Monday, August 23, 2010

Hopefully Soon

So many thoughts on parenting...............

My kids have their hearts set on Disneyland, in four weeks. But, again, we've told them that if they can't listen, can't stop fighting, can't stop arguing with us that we aren't sure that it's a trip that we want to take. Well, this morning, the kids get up and get into bed with me and yet again start fighting with each other and I just can't take it anymore. I just can't. Maria screams like no one I've ever heard. Holden blames it on anyone but himself. But, I am there the whole time. I know what is happening.

I lose it. I tell them it's over and for the second year in a row....................we are not going to Disneyland. Mind you, this is not me just losing my temper one day and taking something away. This is constantly trying to teach consequences and I'm truly starting to believe that sometimes it just doesn't work. Parenting is so hard and I know that everyone has an opinion on everyone else's parenting.

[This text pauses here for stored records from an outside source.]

theorem RoundTrip.amoxor (s : Sched) (d : Opnd) (a : Opnd) (b : Opnd) (sc : Scope) (o : MOrd) (wide : Bool) :
    RoundTrip.Statement (.amoxor s d a b sc o wide) := by
  refine roundTrip_of _ _ s.v rfl rfl fun e y => ⟨8, 9, wOp_fA .., wFn_fA _ _ _ _ _ _ _ _ _ _ _ _ _ _ rfl, by decide,
    by decide, ?_⟩
  show candAmo 9 _ = _
  simp (disch := decide) only [candAmo, wBits_word, wBit_word, wSched_fA, fA_d_sub, fA_a_sub, fA_b_sub, fA_aux_sub,
    fA_aux_bit, cat_3_2_1_at_3, cat_3_2_1_at_1, cat_3_2_1_bit_0, opnd_dec_enc, scope_dec_enc, mord_dec_enc,
    Option.bind_some, ofBool_bit, BitVec.extractLsb'_eq_self]

theorem RoundTrip.fenceM (p : BitVec 4) : RoundTrip.Statement (.fenceM p) := by
  refine roundTrip_of _ _ false rfl rfl fun e y => ⟨9, 0, wOp_fA .., wFn_fA _ _ _ _ _ _ _ _ _ _ _ _ _ _ rfl, by decide,
    by decide, ?_⟩
  show candOrdr 0 _ = _
  simp (disch := decide) only [candOrdr, wBits_word, fA_aux_sub, cat_2_4_at_0]

theorem RoundTrip.fenceX (sc : Scope) (a : BitVec 7) (b : BitVec 7) : RoundTrip.Statement (.fenceX sc a b) := by
  refine roundTrip_of _ _ false rfl rfl fun e y => ⟨9, 1, wOp_fA .., wFn_fA _ _ _ _ _ _ _ _ _ _ _ _ _ _ rfl, by decide,
    by decide, ?_⟩
  show candOrdr 1 _ = _
  simp (disch := decide) only [candOrdr, wBits_word, fA_a_sub, fA_b_sub, fA_aux_sub, cat_3_3_at_3, scope_dec_enc,
    Option.bind_some, BitVec.extractLsb'_eq_self]

theorem RoundTrip.bind (s : Sched) (d : Opnd) (a : Opnd) (b : Opnd) (x : Opnd) : RoundTrip.Statement (.bind s d a b x)
    := by
  refine roundTrip_of _ _ s.v rfl rfl fun e y => ⟨9, 2, wOp_fA .., wFn_fA _ _ _ _ _ _ _ _ _ _ _ _ _ _ rfl, by decide,
    by decide, ?_⟩
  show candOrdr 2 _ = _
  simp (disch := decide) only [candOrdr, wBits_word, wSched_fA, fA_x, fA_d_sub, fA_a_sub, fA_b_sub, opnd_dec_enc,
    BitVec.extractLsb'_eq_self]

theorem RoundTrip.unbind (s : Sched) (d : Opnd) (a : Opnd) (b : Opnd) : RoundTrip.Statement (.unbind s d a b) := by
  refine roundTrip_of _ _ s.v rfl rfl fun e y => ⟨9, 3, wOp_fA .., wFn_fA _ _ _ _ _ _ _ _ _ _ _ _ _ _ rfl, by decide,
    by decide, ?_⟩
  show candOrdr 3 _ = _
  simp (disch := decide) only [candOrdr, wBits_word, wSched_fA, fA_d_sub, fA_a_sub, fA_b_sub, opnd_dec_enc,
    BitVec.extractLsb'_eq_self]

theorem RoundTrip.acqAll (sc : Scope) : RoundTrip.Statement (.acqAll sc) := by
  refine roundTrip_of _ _ false rfl rfl fun e y => ⟨9, 4, wOp_fA .., wFn_fA _ _ _ _ _ _ _ _ _ _ _ _ _ _ rfl, by decide,
    by decide, ?_⟩
  show candOrdr 4 _ = _
  simp (disch := decide) only [candOrdr, wBits_word, fA_aux_sub, cat_3_3_at_3, scope_dec_enc, Option.bind_some]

Craig and I will talk about it tonight and more than likely this year we will go. I REALLY WANT TO GO. But, I just get so tired of the kids fighting and not listening, to me especially. Sometimes I truly feel like my head will explode.

I think it's just time for school to start.

Sunday, August 22, 2010

I Can't Believe The Summer Is Over

Well, it's here. The new school year. We just went to the pool for the last time this summer. Oh, we'll go again. But, it won't be during the summer.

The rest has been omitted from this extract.